You’re wondering how all this relates back to the book? Ethridge acts like if you take up a painting class, or find a hobby outside of work that it will distract you from your sex drive. I highly disagree with this. Eventually you will settle down from your activities, and those hormones will clearly remind you they are there.   Even if you’re out doing hobbies or taking care of business you will feel that longing to go home, and get rid of that buzzing need to have a release. It can be so insanely distracting until it is gone. Like seriously, it has nothing to do with lusting at some points. Sometimes it’s just simply your body needs to release. I think it’s very easy to tell that Ethridge doesn’t condone masturbating. I understand where her view point comes from, but I don’t think anything is inherently wrong, or selfish about touching yourself. Is eating selfish? No. Is giving your body the release it needs at certain intervals selfish? No. You are helping your body something it needs to do to function, and anyone who hasn’t a basic understanding of the biological workings of your body knows that sometimes fantasies, and lusting is not what illicit an erection, or arousal in women. Sometimes it’s simply the fact your body is ready to release just as you need to urinate.

And on top of all this information I believe there is something empowering about knowing yourself, and having control of your own body. Don’t become obsessive about the need for someone else because someone in your faith has told you that you must wait on marriage to feel release.
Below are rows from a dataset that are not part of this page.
-- ==== Sys2Proof/Tests/Slice0.lean ====
section
/-! SUPPORT. The model's own tests. Expected values are the spec's: the words of 30_encoding.md rule R85's examples and of
95_test_vectors.md (ids A1.. L1.. T1.. Y1.. X1.. M1.. G1..), whose words follow rule R81 (log entry 6). The witnesses show for
each obligation with hypotheses a state and operands that meet them. -/

namespace Sys2Proof.Tests

open Sys2Proof Sys2Proof.Machine Sys2Proof.Statements

/-! ### Well-formedness: an ill-formed term for each check, refused -/

theorem test_wf_refuses_an_odd_branch_offset : (Instr.beq 1 2 3).wf = false := by decide
theorem test_wf_refuses_an_odd_jump_offset : (Instr.jal 0 101).wf = false := by decide
theorem test_wf_refuses_invalid_of_an_addi_word : (Instr.invalid 0x00500093).wf = false := by decide
theorem test_wf_accepts_even_offsets_and_an_unmatched_word :
    (Instr.bgeu 1 2 (-4096)).wf = true ∧ (Instr.jal 0 (-1048576)).wf = true ∧ (Instr.invalid 0x00000073).wf = true := by
  decide

/-! ### Decoding: words written out from 30_encoding.md rules R73 and R81 -/

/-- A1, fields imm[31:12], rd, opcode; A3. -/
theorem test_decode_lui :
    decode 0b11111111111111111111_00101_0110111 = .lui 5 0xFFFFF ∧
    decode 0x00001317 = .auipc 6 1 := by
  decide

/-- P2, fields imm[20], imm[10:1], imm[11], imm[19:12], rd, opcode; B4; B5. -/
theorem test_decode_jal :
    decode 0b0_0000110010_0_00000000_00000_1101111 = .jal 0 100 ∧
    decode 0x800000EF = .jal 1 (-1048576) ∧
    decode 0x7FFFF06F = .jal 0 1048574 := by
  decide

/-- P3, fields imm[12], imm[10:5], rs2, rs1, funct3, imm[4:1], imm[11], opcode; B13; B14; B19; B20; B21; B22. -/
theorem test_decode_branches :
    decode 0b1_111111_00000_00010_001_1100_1_1100011 = .bne 2 0 (-8) ∧
    decode 0x80000063 = .beq 0 0 (-4096) ∧
    decode 0x7E000FE3 = .beq 0 0 4094 ∧
    decode 0x0020C663 = .blt 1 2 12 ∧
    decode 0x0020D663 = .bge 1 2 12 ∧
    decode 0x0020E663 = .bltu 1 2 12 ∧
    decode 0x0020F663 = .bgeu 1 2 12 := by
  decide

/-- L11, fields imm[11:0], rs1, funct3, rd, opcode; L1; L5; L3; L7; B11. -/
theorem test_decode_loads :
    decode 0b111111111100_00001_010_00010_0000011 = .lw 2 1 (-4) ∧
    decode 0x00008103 = .lb 2 1 0 ∧
    decode 0x00009103 = .lh 2 1 0 ∧
    decode 0x0000C103 = .lbu 2 1 0 ∧
    decode 0x0000D103 = .lhu 2 1 0 ∧
    decode 0x007100E7 = .jalr 1 2 7 := by
  decide

/-- T7, fields imm[11:5], rs2, rs1, funct3, imm[4:0], opcode; T4; T5. -/
theorem test_decode_stores :
    decode 0b0111111_00010_00001_010_11111_0100011 = .sw 2 1 2047 ∧
    decode 0x002081A3 = .sb 2 1 3 ∧
    decode 0x002090A3 = .sh 2 1 1 := by
  decide

/-- A5, fields imm[11:0], rs1, funct3, rd, opcode; A7; A9; A12; A13; A14; A17; A18. -/
theorem test_decode_immediates :
    decode 0b111111111111_00001_000_00010_0010011 = .addi 2 1 (-1) ∧
    decode 0xFFF0A193 = .slti 3 1 (-1) ∧
    decode 0xFFF0B193 = .sltiu 3 1 (-1) ∧
    decode 0xFFF0C193 = .xori 3 1 (-1) ∧
    decode 0x0F00E193 = .ori 3 1 0xF0 ∧
    decode 0x0FF0F193 = .andi 3 1 0xFF ∧
    decode 0x01F09193 = .slli 3 1 31 ∧
    decode 0x0040D193 = .srli 3 1 4 := by
  decide

/-- A23, fields funct7, rs2, rs1, funct3, rd, opcode; A20, shamt in the place of rs2; A27; A29; A30; A31; A32; A33; A34; A35; A36. -/
theorem test_decode_registers :
    decode 0b0100000_00010_00001_000_00011_0110011 = .sub 3 1 2 ∧
    decode 0b0100000_11111_00001_101_00011_0010011 = .srai 3 1 31 ∧
    decode 0x002081B3 = .add 3 1 2 ∧
    decode 0x002091B3 = .sll 3 1 2 ∧
    decode 0x0020A1B3 = .slt 3 1 2 ∧
    decode 0x0020B1B3 = .sltu 3 1 2 ∧
    decode 0x0020C1B3 = .xor 3 1 2 ∧
    decode 0x0020D1B3 = .srl 3 1 2 ∧
    decode 0x4020D1B3 = .sra 3 1 2 ∧
    decode 0x0020E1B3 = .or 3 1 2 ∧
    decode 0x0020F1B3 = .and 3 1 2 := by
  decide

/-- Y1, all 32 bits; ebreak. -/
theorem test_decode_system :
    decode 0b0011000_00010_00000_000_00000_1110011 = .mret ∧
    decode 0x00100073 = .invalid 0x00100073 := by
  decide

theorem test_decodeTableWord :
    decodeTableWord 32 0x00308113 = some (.addi 2 1 3) ∧ decodeTableWord 32 0 = some (.invalid 0) ∧
    decodeTableWord 16 0x00308113 = some (.addi 2 1 0) ∧ decodeTableWord 40 0x13 = none := by
  decide

theorem test_decodeBytes_refuses_three_bytes : decodeBytes [0x13, 0x81, 0x30] = .error (.truncated 3) := by decide

/-! ### Steps -/

/-- `REF` with `x1`, `x2`, the other registers 0, `pc`, some bytes of memory, and the word at `pc`. -/
def small (pc : Nat) (x1 x2 : Word) (bytes : Memory) (word : Nat) : State :=
  ({ State.reset with
      pc := BitVec.ofNat 32 pc
      regs := x1 :: x2 :: List.replicate 29 0#32
      devices := [⟨0, 0x10000, .memory bytes⟩] }).withFetchWord 32 word

/-- The state after one step. -/
def after (s : State) : Option State :=
  match step s with
  | .next t => some t
  | .fault _ => none
  | .refused _ => none

/-- `x3` and `pc` after one step of a word at `pc = 0`. -/
def x3After (word : Nat) (x1 x2 : Word) : Option (Word × Word) := (after (small 0 x1 x2 [] word)).map fun t => (t.getX 3, t.pc)

/-- `x2` and `pc` after one step of a word at `pc = 0x40`, with the bytes of 95_test_vectors.md section 2.3. -/
def loadAfter (word : Nat) (x1 : Word) : Option (Word × Word) :=
  (after (small 0x40 x1 0x55 [(0x200, 0x80), (0x201, 0xFF), (0x202, 0x34), (0x203, 0x92)] word)).map
    fun t => (t.getX 2, t.pc)

/-- The four bytes from an address after one step of a word at `pc = 0x40`, with `x2 = 0xA1B2C3D4`, and `bus.error`. -/
def storeAfter (word : Nat) (x1 : Word) (address : Nat) : Option (List (List (Option Byte)) × Bool) :=
  (after (small 0x40 x1 0xA1B2C3D4 [] word)).map
    fun t => ([t.bytesAt address, t.bytesAt (address + 1), t.bytesAt (address + 2), t.bytesAt (address + 3)], t.busError)

/-- `pc` and `x1` after one step. -/
def jumpAfter (pc : Nat) (word : Nat) (x1 x2 : Word) : Option (Word × Word) :=
  (after (small pc x1 x2 [] word)).map fun t => (t.pc, t.getX 1)

/-- A peripheral whose interrupt line is high. -/
def highLine : Device := ⟨0x20000, 4, .peripheral 0 ⟨0, true⟩⟩

/-- The state with that peripheral. -/
def State.withHighLine (s : State) : State := s.addDevice highLine

/-- `pc`, `mepc`, `irqState` and `x1` after one step with the line high. -/
def irqAfter (s : State) : Option (Word × Word × Bool × Word) :=
  (after (State.withHighLine s)).map fun t => (t.pc, t.mepc, t.irqState, t.getX 1)

/-- A27. -/
theorem test_add : x3After 0x002081B3 0x80000001 33 = some (0x80000022, 4) ∧ x3After 0x002081B3 0xFFFFFFFF 1 = some (0, 4) := by
  decide
/-- A28. -/
theorem test_sub : x3After 0x402081B3 0x80000001 33 = some (0x7FFFFFE0, 4) ∧ x3After 0x402081B3 0xFFFFFFFF 1 = some (0xFFFFFFFE, 4) := by
  decide
/-- A29. -/
theorem test_sll : x3After 0x002091B3 0x80000001 33 = some (2, 4) ∧ x3After 0x002091B3 0xFFFFFFFF 1 = some (0xFFFFFFFE, 4) := by
  decide
/-- A30. -/
theorem test_slt : x3After 0x0020A1B3 0x80000001 33 = some (1, 4) ∧ x3After 0x0020A1B3 0xFFFFFFFF 1 = some (1, 4) := by
  decide
/-- A31. -/
theorem test_sltu : x3After 0x0020B1B3 0x80000001 33 = some (0, 4) ∧ x3After 0x0020B1B3 0xFFFFFFFF 1 = some (0, 4) := by
  decide
/-- A32. -/
theorem test_xor : x3After 0x0020C1B3 0x80000001 33 = some (0x80000020, 4) ∧ x3After 0x0020C1B3 0xFFFFFFFF 1 = some (0xFFFFFFFE, 4) := by
  decide
/-- A33. -/
theorem test_srl : x3After 0x0020D1B3 0x80000001 33 = some (0x40000000, 4) ∧ x3After 0x0020D1B3 0xFFFFFFFF 1 = some (0x7FFFFFFF, 4) := by
  decide
/-- A34. -/
theorem test_sra : x3After 0x4020D1B3 0x80000001 33 = some (0xC0000000, 4) ∧ x3After 0x4020D1B3 0xFFFFFFFF 1 = some (0xFFFFFFFF, 4) := by
  decide
/-- A35. -/
theorem test_or : x3After 0x0020E1B3 0x80000001 33 = some (0x80000021, 4) ∧ x3After 0x0020E1B3 0xFFFFFFFF 1 = some (0xFFFFFFFF, 4) := by
  decide
/-- A36. -/
theorem test_and : x3After 0x0020F1B3 0x80000001 33 = some (1, 4) ∧ x3After 0x0020F1B3 0xFFFFFFFF 1 = some (1, 4) := by
  decide
/-- A7. -/
theorem test_slti : x3After 0xFFF0A193 0xFFFFFFFE 0 = some (1, 4) := by decide
/-- A9, A11. -/
theorem test_sltiu : x3After 0xFFF0B193 5 0 = some (1, 4) ∧ x3After 0x0010B193 1 0 = some (0, 4) := by decide
/-- A12. -/
theorem test_xori : x3After 0xFFF0C193 0x12345678 0 = some (0xEDCBA987, 4) := by decide
/-- A13. -/
theorem test_ori : x3After 0x0F00E193 0x0F 0 = some (0xFF, 4) := by decide
/-- A15. -/
theorem test_andi : x3After 0xFF00F193 0x12345678 0 = some (0x12345670, 4) := by decide
/-- A17. -/
theorem test_slli : x3After 0x01F09193 3 0 = some (0x80000000, 4) := by decide
/-- A18. -/
theorem test_srli : x3After 0x0040D193 0x87654321 0 = some (0x08765432, 4) := by decide
/-- A19, A21. -/
theorem test_srai : x3After 0x4040D193 0x87654321 0 = some (0xF8765432, 4) ∧ x3After 0x41F0D193 0x7FFFFFFF 0 = some (0, 4) := by decide
/-- A5 and S1: a wrap to all ones; a write to `x0` is discarded. -/
theorem test_addi : (after (small 0 0 7 [] 0xFFF08113)).map (fun t => t.getX 2) = some 0xFFFFFFFF ∧
    (after (small 0 1 2 [] 0x00500013)).map (fun t => (t.getX 0, t.regs)) = some (0, (small 0 1 2 [] 0).regs) := by
  decide
/-- A1. -/
theorem test_lui : (after (small 0 0 0 [] 0xFFFFF2B7)).map (fun t => t.getX 5) = some 0xFFFFF000 := by decide
/-- A4. -/
theorem test_auipc : (after (small 0x100 0 0 [] 0xFFFFF317)).map (fun t => (t.getX 6, t.pc)) = some (0xFFFFF100, 0x104) := by
  decide
/-- B1, B4, B5: forwards, the most negative offset, and bit 1 of the target dropped. -/
theorem test_jal : jumpAfter 0x20 0x008000EF 0 0 = some (0x28, 0x24) ∧ jumpAfter 0 0x800000EF 0 0 = some (0xFFF00000, 4) ∧
    jumpAfter 0 0x7FFFF06F 9 0 = some (0x000FFFFC, 9) := by decide
/-- B9, B11: the old `x1` is the target; bits 1:0 are dropped. -/
theorem test_jalr : jumpAfter 0x10 0x000080E7 0x80 0 = some (0x80, 0x14) ∧
    jumpAfter 0x10 0x007100E7 0 0x100 = some (0x104, 0x14) := by decide
/-- B17: four operand pairs. -/
theorem test_beq :
    jumpAfter 0x40 0x00208863 5 5 = some (0x50, 5) ∧
    jumpAfter 0x40 0x00208863 0xFFFFFFFF 1 = some (0x44, 0xFFFFFFFF) ∧
    jumpAfter 0x40 0x00208863 1 0xFFFFFFFF = some (0x44, 1) ∧
    jumpAfter 0x40 0x00208863 0x80000000 0x7FFFFFFF = some (0x44, 0x80000000) := by
  decide
/-- B18: four operand pairs. -/
theorem test_bne :
    jumpAfter 0x40 0xFE209CE3 5 5 = some (0x44, 5) ∧
    jumpAfter 0x40 0xFE209CE3 0xFFFFFFFF 1 = some (0x38, 0xFFFFFFFF) ∧
    jumpAfter 0x40 0xFE209CE3 1 0xFFFFFFFF = some (0x38, 1) ∧
    jumpAfter 0x40 0xFE209CE3 0x80000000 0x7FFFFFFF = some (0x38, 0x80000000) := by
  decide
/-- B19: four operand pairs. -/
theorem test_blt :
    jumpAfter 0x40 0x0020C663 5 5 = some (0x44, 5) ∧
    jumpAfter 0x40 0x0020C663 0xFFFFFFFF 1 = some (0x4C, 0xFFFFFFFF) ∧
    jumpAfter 0x40 0x0020C663 1 0xFFFFFFFF = some (0x44, 1) ∧
    jumpAfter 0x40 0x0020C663 0x80000000 0x7FFFFFFF = some (0x4C, 0x80000000) := by
  decide
/-- B20: four operand pairs. -/
theorem test_bge :
    jumpAfter 0x40 0x0020D663 5 5 = some (0x4C, 5) ∧
    jumpAfter 0x40 0x0020D663 0xFFFFFFFF 1 = some (0x44, 0xFFFFFFFF) ∧
    jumpAfter 0x40 0x0020D663 1 0xFFFFFFFF = some (0x4C, 1) ∧
    jumpAfter 0x40 0x0020D663 0x80000000 0x7FFFFFFF = some (0x44, 0x80000000) := by
  decide
/-- B21: four operand pairs. -/
theorem test_bltu :
    jumpAfter 0x40 0x0020E663 5 5 = some (0x44, 5) ∧
    jumpAfter 0x40 0x0020E663 0xFFFFFFFF 1 = some (0x44, 0xFFFFFFFF) ∧
    jumpAfter 0x40 0x0020E663 1 0xFFFFFFFF = some (0x4C, 1) ∧
    jumpAfter 0x40 0x0020E663 0x80000000 0x7FFFFFFF = some (0x44, 0x80000000) := by
  decide
/-- B22: four operand pairs. -/
theorem test_bgeu :
    jumpAfter 0x40 0x0020F663 5 5 = some (0x4C, 5) ∧
    jumpAfter 0x40 0x0020F663 0xFFFFFFFF 1 = some (0x4C, 0xFFFFFFFF) ∧
    jumpAfter 0x40 0x0020F663 1 0xFFFFFFFF = some (0x44, 1) ∧
    jumpAfter 0x40 0x0020F663 0x80000000 0x7FFFFFFF = some (0x4C, 0x80000000) := by
  decide
/-- L1, L18: a byte; an address past every device. -/
theorem test_lb : loadAfter 0x00008103 0x200 = some (0xFFFFFF80, 0x44) ∧
    loadAfter 0x00008103 0xFFFFFFFF = some (0, 0x44) := by decide
/-- L4. -/
theorem test_lbu : loadAfter 0x0000C103 0x201 = some (0xFF, 0x44) := by decide
/-- L5, L6. -/
theorem test_lh : loadAfter 0x00009103 0x200 = some (0xFFFFFF80, 0x44) ∧
    loadAfter 0x00009103 0x201 = some (0x34FF, 0x44) := by decide
/-- L7. -/
theorem test_lhu : loadAfter 0x0000D103 0x200 = some (0xFF80, 0x44) := by decide
/-- L10, L11, L15. -/
theorem test_lw : loadAfter 0x0000A103 0x201 = some (0x009234FF, 0x44) ∧
    loadAfter 0xFFC0A103 0x204 = some (0x9234FF80, 0x44) ∧
    loadAfter 0x0000A103 0xFFFE = some (0, 0x44) := by decide
/-- T4. -/
theorem test_sb : storeAfter 0x002081A3 0x200 0x200 = some ([[some 0], [some 0], [some 0], [some 0xD4]], false) := by decide
/-- T5. -/
theorem test_sh : storeAfter 0x002090A3 0x200 0x200 = some ([[some 0], [some 0xD4], [some 0xC3], [some 0]], false) := by decide
/-- T3, T8: little-endian; a store that straddles the end of the device writes nothing. -/
theorem test_sw : storeAfter 0x0020A023 0x200 0x200 = some ([[some 0xD4], [some 0xC3], [some 0xB2], [some 0xA1]], false) ∧
    storeAfter 0x0020A023 0xFFFE 0xFFFC = some ([[some 0], [some 0], [some 0], [some 0]], true) := by decide
/-- Y1, Y5: the return, with the low two bits of `mepc` dropped on the way. -/
theorem test_mret :
    (after { small 8 0 0 [] 0x30200073 with irqState := true, mepc := 0x13 }).map (fun t => (t.pc, t.mepc, t.irqState)) =
      some (0x10, 0x13, false) := by decide
/-- Y3, Y4: with the line high, entry wins outside the handler and the return wins inside it. -/
theorem test_mret_with_the_line_high :
    irqAfter { small 8 1 0 [] 0x30200073 with mepc := 0x20 } = some (4, 0x0C, true, 1) ∧
    irqAfter { small 8 1 0 [] 0x30200073 with irqState := true, mepc := 0x20 } = some (0x20, 0x20, false, 1) := by decide
/-- Y6 and `csrrw x1, mepc, x2`: nothing but the advance of `pc`. -/
theorem test_invalid : jumpAfter 0x40 0 7 9 = some (0x44, 7) ∧ jumpAfter 0x40 0x341110F3 7 9 = some (0x44, 7) := by decide
/-- X1, X2: entry, and no entry inside the handler. -/
theorem test_interrupt :
    irqAfter (small 0x40 0 0 [] 0x00508093) = some (4, 0x44, true, 5) ∧
    irqAfter { small 0x40 0 0 [] 0x00508093 with irqState := true, mepc := 0x99 } = some (0x44, 0x99, true, 5) := by decide
/-- X3, X6: a jump is interrupted after it: its link is written and `mepc` is its target, unmasked. -/
theorem test_interrupted_jumps :
    irqAfter (small 0x20 0 0 [] 0x008000EF) = some (4, 0x28, true, 0x24) ∧
    irqAfter (small 0x10 0 0x100 [] 0x007100E7) = some (4, 0x107, true, 0x14) := by decide
/-- X8, X10: a fetch no device answers, and the wrap of `pc`. -/
theorem test_failed_fetch :
    (after { State.reset with pc := 0x10000 }).map
      (fun t => (t.pc, t.busError, t.trace.map fun tr => (tr.fetchError, tr.instr.name))) =
      some (0x10004, true, some (true, .invalid)) ∧
    (after { State.reset with pc := 0xFFFFFFFC }).map (fun t => (t.pc, t.trace.map fun tr => tr.incPc)) =
      some (0, some 0) := by decide
/-- A20: operand B of `srai` in the trace is `0x400 + shamt`; A1: operand A of `lui` is `pc`. -/
theorem test_trace_operands :
    (after (small 0 0x80000000 0 [] 0x41F0D193)).bind (fun t => t.trace.map fun tr => (tr.a, tr.b, tr.r)) =
      some (0x80000000, 0x41F, 0xFFFFFFFF) ∧
    (after (small 0x100 0 0 [] 0xFFFFF2B7)).bind (fun t => t.trace.map fun tr => (tr.a, tr.b, tr.r)) =
      some (0x100, 0xFFFFF000, 0xFFFFF000) := by decide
Whenever you marry you will be able to guide that person, and enjoy yourself through the confidence you already have in knowing yourself.

Porn
I do agree with Ethridge on this matter. Porn is highly destructive to individuals wanting a monogamous relationship unless they are both into voyeuristic activities. While I don’t agree with voyeurism there are people who do enjoy it together. Porn can be a really dirty industry, and one that I’m sure if people knew more about they wouldn’t want to support. If you make it a dependency to view porn to orgasm then it’s going to be a difficult one to break. She gives a lot of insightful facts about the porn industry that sheds light that just make the whole industry not worth giving it the time of day. I have witnessed people with fully active porn addictions and it dictates their mindset so much more than you can imagine. The insight she provides on to how women are treated during filming is terrifyingly insightful. The porn industry is abusive on women, and while you can say they chose that it doesn’t make it right to have someone subjected to thirteen hours of having sex to the point where things are being ripped.

Final thoughts
I appreciate Ethridge wants to open up a discussion about sexuality. It needs to happen in the church. I think sometimes Ethridge applies the reason women do things to why men do things though. Most men I know do have sexual ideas they want to try, but they certainly don’t fantasize like women. Men look at pictures, and images that are pretty straightforward graphic, whereas women usually have very romance driven, graphically charged images to look at. She doesn’t ever take this leap, or explore that there is a difference. While I agree with a couple of her points, there are some major ones like masturbation that I just disagree with. She doesn’t look at the biological need for it at all, and lumps it in with pornography, and lusting. Though that is probably what it gets done with 90% of the time, maybe we should inform people that it is possible to know there bodies without destroying others.

 She has a great point about how most fantasies stem from some reasoning, but just because you like bondage doesn’t mean you’ve been abused in your past. I have talked to some people, and many have realized that from childhood they had these sexual interest before even puberty. That is a whole different topic I think would be interesting to explore.

2 of 5.

This book was provided by Booksneeze in exchange for a review.